Ему пришлось посмотреть мне в лицо второй раз в жизни по случаю свадьбы Ивонны. Она упросила меня быть ее свидетельницей, а Гавейн был свидетелем жениха, тоже матроса, но военно-морского флота – для невесты это было условие sine qua non. Ивонна, по правде сказать, выходила замуж только для того, чтобы не оставаться сельской труженицей: она ненавидела копаться в земле и ухаживать за скотиной, ненавидела шершавую кожу на руках, покрывавшуюся в холода трещинами, заляпанные грязью сабо, которые приходилось носить даже по воскресеньям, и вообще всю жизнь на ферме. Но она не хотела ни мужа-рыбака, как ее брат Робер, – мужа, который вваливается домой каждый вечер, утром будит жену в четыре часа, уходя в море, и всегда пахнет рыбой, – ни матроса с траулера, как два ее других брата. Нет, ей нужен был парень, который к рыбе в жизни не притрагивался, да еще носил бы красивую форму и – главное – не бывал бы дома месяцами, да еще каждый из этих месяцев считался бы за два к пенсии: она и о пенсии уже думала. С таким мужем жена к тому же имеет шанс провести годик-другой где-нибудь в Джибути, на Мартинике или даже на Таити, если повезет. А потом – красивый, новенький, чистенький домик и покой. У Ивонны в детстве не было времени поиграть, садилась она, только чтобы поесть, и при этом они с матерью поминутно вскакивали, подавая семерым братьям плюс отцу, плюс батрачившему на ферме недоумку, и она мечтала лишь об одном: пожить бы в покое! Лицо ее расплывалось в счастливой улыбке всякий раз, когда она произносила эти слова. Пожить в покое значило не слышать больше, как рявкают на разные голоса ее имя: «Ивонна! Где ты запропастилась, несешь сидр или нам до ночи ждать? Некогда тут рассиживаться…» «Ивонна! Ну-ка живо постирай, твоему брату нужно чистое белье на завтра…» «Ивонна! Вставай уже, заспалась, а корова сама не подоится…»

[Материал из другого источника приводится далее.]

/-- Send one step of an emulation; the route is taken anew, and a local status comes back at once (R113, R114, R179). -/
def emuSend (s : State) (q tag : Nat) (e : LEntry) (op : FabOp) (addr len : Nat) (data : List Byte) (flag : Bool) : State × Option Nat :=
  let r : FabReq := { op := op, dest := e.node, src := myNode s (1 + q), tenant := tenantOf s e.plot, tag := tag, addr := addr,
                      len := len, data := data, holdFlag := flag }
  let (s, rt) := routeOf s e.node r.src (some e.plot)
  match rt with
  | .fail st => (s, some st)
  | rt =>
    let s := if op == .read || op == .write then txCount (tagFix s e.plot) e.plot len else tagFix s e.plot
    (sendTxn s q tag e rt.pga r, none)

/-- Holds outstanding go down by one (R175, R182). -/
def holdsDown (s : State) (q : Nat) : State := setF s (F.LDG_HOLD_OUT q) (getF s (F.LDG_HOLD_OUT q) - 1)

/-- Send a Release for the block of an entry; its answer is awaited under a tag of its own (R173). -/
def sendRelease (s : State) (q : Nat) (e : LEntry) : State :=
  let t := freeTag s q
  let rel := { e with kind := .release, st := .issued, emu := none, handed := s.now }
  let (s, st) := emuSend (putEntry s q t rel) q t rel .release (holdBlock e) 64 [] false
  let s := holdsDown s q
  match st with
  | none => s
  | some _ => bump (freeEntry s q t rel) (F.LDG_HOLD_REL_FAIL q)

/-- The emulation returns: the plot's turn is free and the AtomicOp is counted (R175, R181). -/
def emuReturn (s : State) (q tag : Nat) (e : LEntry) : State :=
  let s := modPlot s e.plot fun x => { x with emu := x.emu.filter fun t => t != tag }
  freeEntry (bump s (F.LDG_ATOM_EMULATED q)) q tag e

/-- A lease ended before the Write was performed (R180, R181). -/
def leaseExpired (s : State) (q : Nat) (e : LEntry) (st : Nat) : State :=
  let s := setEv (bump s (F.LDG_ATOM_EXPIRED q)) (F.LDG_HOLD_EXPIRED_EV q) (1228 + q)
  faultRated s e.plot 0
    { code := 0x18, block := 2, addr := e.addr, len := e.len, node := some e.node, win := some e.win, status := st,
      detail := e.gen + e.req.atop * 2 ^ 48 }

/-- The Hold or Read step ends the operation (R174): Absent as R152, Poisoned data poisoned, all else Completer Abort. -/
def emuFinish (s : State) (q tag : Nat) (e : LEntry) (step : EmuStep) (st : Nat) (data : List Byte) : State :=
  let s := if st == 0x05 then setEv s (F.LDG_EVENT_ABSENT q) (1224 + q) else s
  let s :=
    if latchSet s e.plot e.win then completeAbort s e.plot e.req
    else if st == 0x05 && e.removal == 0 && step != .write then completeData s e.plot e.req (List.replicate e.len 0xFF) false
    else if st == 0x06 && step == .read then completeData s e.plot e.req (data.take e.len) true
    else completeAbort s e.plot e.req
  emuReturn s q tag e

/-- The entry goes into backoff and begins again from the Hold (R148, R173). -/
def emuBackoff (s : State) (q tag : Nat) (e : LEntry) : State :=
  putEntry s q tag { e with st := .backoff, retry := e.retry + 1, emu := some .hold }

/-- Send the Hold: the lease starts now (R173, R176). -/
def emuHold (s : State) (q tag : Nat) (e : LEntry) : State :=
  let e := { e with st := .issued, emu := some .hold, lease := s.now, handed := s.now, resent := e.retry }
  match emuSend (putEntry s q tag e) q tag e .hold (holdBlock e) 64 [] false with
  | (s, none) => setF s (F.LDG_HOLD_OUT q) (getF s (F.LDG_HOLD_OUT q) + 1)
  | (s, some st) => emuFinish s q tag e .hold st []

/-- The new value of an AtomicOp (R168). -/
def atomicNew (op : Nat) (old operands : List Byte) : List Byte :=
  let n := old.length
  if op == 1 then leBytes n (leNat old + leNat (operands.take n))
  else if op == 2 then operands.take n
  else (operands.drop n).take n

/-- A CAS whose compare value differs (R173). -/
def casFails (op : Nat) (old operands : List Byte) : Bool := op == 3 && old != operands.take old.length

/-- Complete an emulated AtomicOp with the original value (R173, R174). -/
def emuComplete (s : State) (q tag : Nat) (e : LEntry) (old : List Byte) : State :=
  let s := if latchSet s e.plot e.win then completeAbort s e.plot e.req else completeData s e.plot e.req old false
  emuReturn s q tag e

/-- The answer to the Hold (R173). -/
def emuHoldAnswer (s : State) (q tag : Nat) (e : LEntry) (st : Nat) : State :=
  if st == 0x04 then emuBackoff (bump (holdsDown s q) (F.LDG_HOLD_BUSY q)) q tag e
  else if st == 0x00 then
    let e := { e with emu := some .read, handed := s.now }
    match emuSend (putEntry s q tag e) q tag e .read e.addr e.len [] true with
    | (s, none) => s
    | (s, some st) => emuFinish (sendRelease s q e) q tag e .read st []
  else emuFinish (holdsDown s q) q tag e .hold st []

/-- The answer to the Read (R173, R176). -/
def emuReadAnswer (s : State) (q tag : Nat) (e : LEntry) (st : Nat) (data : List Byte) : State :=
  if st != 0x00 then emuFinish (sendRelease s q e) q tag e .read st data
  else if e.lease + 20 ≤ s.now then emuHold (leaseExpired (sendRelease s q e) q e 0x10) q tag e
  else
    let old := data.take e.len
    if casFails e.req.atop old e.req.data then emuComplete (sendRelease s q e) q tag e old
    else
      let e := { e with emu := some .write, oldVal := old, handed := s.now }
      match emuSend (putEntry s q tag e) q tag e .write e.addr e.len (atomicNew e.req.atop old e.req.data) true with
      | (s, none) => s
      | (s, some st) => emuFinish (sendRelease s q e) q tag e .write st []

/-- The answer to the Write (R173, R174). -/
def emuWriteAnswer (s : State) (q tag : Nat) (e : LEntry) (st : Nat) : State :=
  if st == 0x04 then emuHold (leaseExpired (holdsDown s q) q e 0x04) q tag e
  else
    let s := sendRelease s q e
    if st == 0x00 then emuComplete s q tag e e.oldVal else emuFinish s q tag e .write st []

/-- A step of an emulation timed out (R174). -/
def emuTimeout (s : State) (q tag : Nat) (e : LEntry) : State :=
  match e.emu with
  | some .write =>
    let s := faultCreate (sendRelease s q e) e.plot (writeRecord s 2 e 0x10)
    emuFinish s q tag e .write 0x10 []
  | some .turn => s
  | _ => emuBackoff (sendRelease s q e) q tag e

/-- An AtomicOp of a plot's order stands before one allocated as number `n`: it has the turn, or it was allocated earlier (R175). -/
def turnBefore (s : State) (q n tag : Nat) : Bool :=
  match entryOf s q tag with
  | none => true
  | some x => x.emu != some .turn || decide (x.order ≤ n)

/-- Begin an emulation: take the plot's turn, or wait for it in arrival order (R175). -/
def emuBegin (s : State) (q tag : Nat) (e : LEntry) : State :=
  let x := plotOf s e.plot
  let before := turnBefore s q e.order
  let s := setPlot s e.plot { x with emu := x.emu.takeWhile before ++ tag :: x.emu.dropWhile before }
  let s := if x.emu.isEmpty then emuHold s q tag e else putEntry s q tag { e with st := .issued, emu := some .turn }
  streamLeave s e

/-! ### Releasing waiting reads (R136, R146, R147) -/

/-- The length of the extension of a prefetch read as it is issued, and whether Hedge refuses all of it (R97, R414). -/
def prefetchExt (s : State) (q : Nat) (e : LEntry) : Nat × Bool :=
  match e.pf with
  | none => (0, false)
  | some (depth, last) =>
    if e.kind != .read || e.req.zero || getF s (F.GRF_PF_CTRL_LIFE q) == 0 then (0, false)
    else
      let next := e.addr + e.len
      let blk := 512 * 2 ^ depth
      let stop := min ((next - 1) / blk * blk + blk) last
      let sides := (mget s.hdg.side e.node []).filter fun f => f.struck || decide (next ≤ f.last * 4096 + 4095)
      let stop' := sides.foldl (fun a f => min a (if f.struck then next else max (f.base * 4096) next)) stop
      (stop' - next, decide (next < stop) && stop' == next)

/-- Send a native read or AtomicOp; a local status, of its allocation or of now, ends it (R113, R114). -/
def sendRead (s : State) (q tag : Nat) (e : LEntry) (ordered : Bool) : State :=
  let (s, rt) := match e.localSt with
    | some st => (s, Route.fail st)
    | none => routeOf s e.node (myNode s (1 + q)) (some e.plot)
  match rt with
  | .fail st => readDone s q tag e st []
  | rt =>
    let e0 := e.charged
    let (ext, refused) := prefetchExt s q e
    let s := if refused then bump s (F.GRF_PF_COUNT_REFUSED q) else s
    let e := { e with st := .issued, ordered := ordered, egress := rt.pga, ext := ext, extCause := none, resent := e.retry, charged := 0 }
    let r := fabReqOf s q tag e ordered
    let s := putEntry (tagFix (txSettle s e.plot e0 r.len) e.plot) q tag e
    streamLeave (sendTxn s q tag e rt.pga r) e

/-- A fenced request whose watermarks are reached goes on (R136, R143). -/
def releaseFenced (s : State) (q tag : Nat) (e : LEntry) : State :=
  if latchSet s e.plot e.win then freeEntry (completeAbort s e.plot e.req) q tag e
  else if e.req.zero then
    let (v, s) := drawFree s
    freeEntry (completeData s e.plot e.req (leBytes 4 v) false) q tag e
  else if e.emu.isSome then emuBegin s q tag e
  else sendRead s q tag e false

/-- A settling read is decided (R147). -/
def releaseSettling (s : State) (q tag : Nat) (e : LEntry) : State :=
  let failed := match streamOf s e.plot e.strm with
    | none => false
    | some x => match x.fail with | none => false | some f => decide (f ≤ e.need)
  if failed then freeEntry (completeAbort s e.plot e.req) q tag e
  else releaseFenced s q tag { e with st := .fenced }

/-- Release every waiting read of a list of tags that is ready. -/
def releaseReads (s : State) (q : Nat) : List Nat → State
  | [] => s
  | t :: ts =>
    match entryOf s q t with
    | none => releaseReads s q ts
    | some e =>
      if e.st == .fenced && entryReady s e then releaseReads (releaseFenced s q t e) q ts
      else if e.st == .settling && entryReady s e then releaseReads (releaseSettling s q t e) q ts
      else releaseReads s q ts

/-- Put an entry into a list in the order of allocation. -/
def byOrder (x : Nat × LEntry) : List (Nat × LEntry) → List (Nat × LEntry)
  | [] => [x]
  | y :: ys => if x.2.order ≤ y.2.order then x :: y :: ys else y :: byOrder x ys

/-- The tags of a quadrant's entries of one plot, in the order of their allocation. -/
def tagsOf (s : State) (q p : Nat) : List Nat :=
  (((quadOf s q).ledger.filter fun x => x.2.plot == p).foldr byOrder []).map fun x => x.1

/-- Retire a write (R139): the latch is set before any read is released. -/
def writeDone (s : State) (q tag : Nat) (e : LEntry) (st : Nat) : State :=
  if e.hostPath then
    let s := freeEntry (writeOutcome (writeCounts s q e st) e st) q tag e
    let s := streamRetire s e.plot e.strm e.seq (isFailure e st)
    streamFree (releaseReads s q (tagsOf s q e.plot)) e.plot e.strm
  else dmaDone s q tag e st []

/-! ### Allocation (R131 to R137) -/

/-- The stream record a write joins (R137). -/
def writeStrm (s : State) (p node : Nat) : Nat :=
  if (streamOf s p node).isSome then node
  else if getF s (F.LDG_STREAM_OUT_USED (quadrantOf p)) < 4096 then node else overflowStrm

/-- Number a new write in a stream record. -/
def streamAlloc (s : State) (p strm : Nat) : State × Nat :=
  let x := (streamOf s p strm).getD {}
  (putStream s p strm { x with last := x.last + 1, outstanding := x.outstanding + 1 }, x.last + 1)

/-- The last number of a stream with writes outstanding, or 0 (R146). -/
def streamNeed (s : State) (p strm : Nat) : Nat :=
  match streamOf s p strm with
  | none => 0
  | some x => if x.outstanding == 0 then 0 else x.last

Брак рисовался ей какой-то пустынной обителью, где она будет вечно блаженствовать.

С первым же парнем, отвечавшим ее условиям, она и обручилась. Правда, жених был хлюпиком, едва дотянул до положенного для службы в армии роста – строго говоря, не дотянул: одного сантиметра недоставало… и злые языки утверждали, что недостающий сантиметр пришелся на мозги, но такие мелочи не могли остановить Ивонну: тем легче ей будет смириться с его долгими отлучками, считала она.

Труднее всего оказалось назначить день свадьбы. Надо было, чтобы собрались дома все три брата-рыбака, а теперь, когда они ходили на разных судах, такое случалось редко; чтобы это совпало с отпуском четвертого брата, который учительствовал в Нанте, и с моими каникулами в Рагнесе. Да еще отец с матерью хотели устроить единственной дочке пышную свадьбу, непременно с тремя подружками в светло-зеленых кружевах и толпой гостей, которые съедутся в автобусах со всего Южного Финистера.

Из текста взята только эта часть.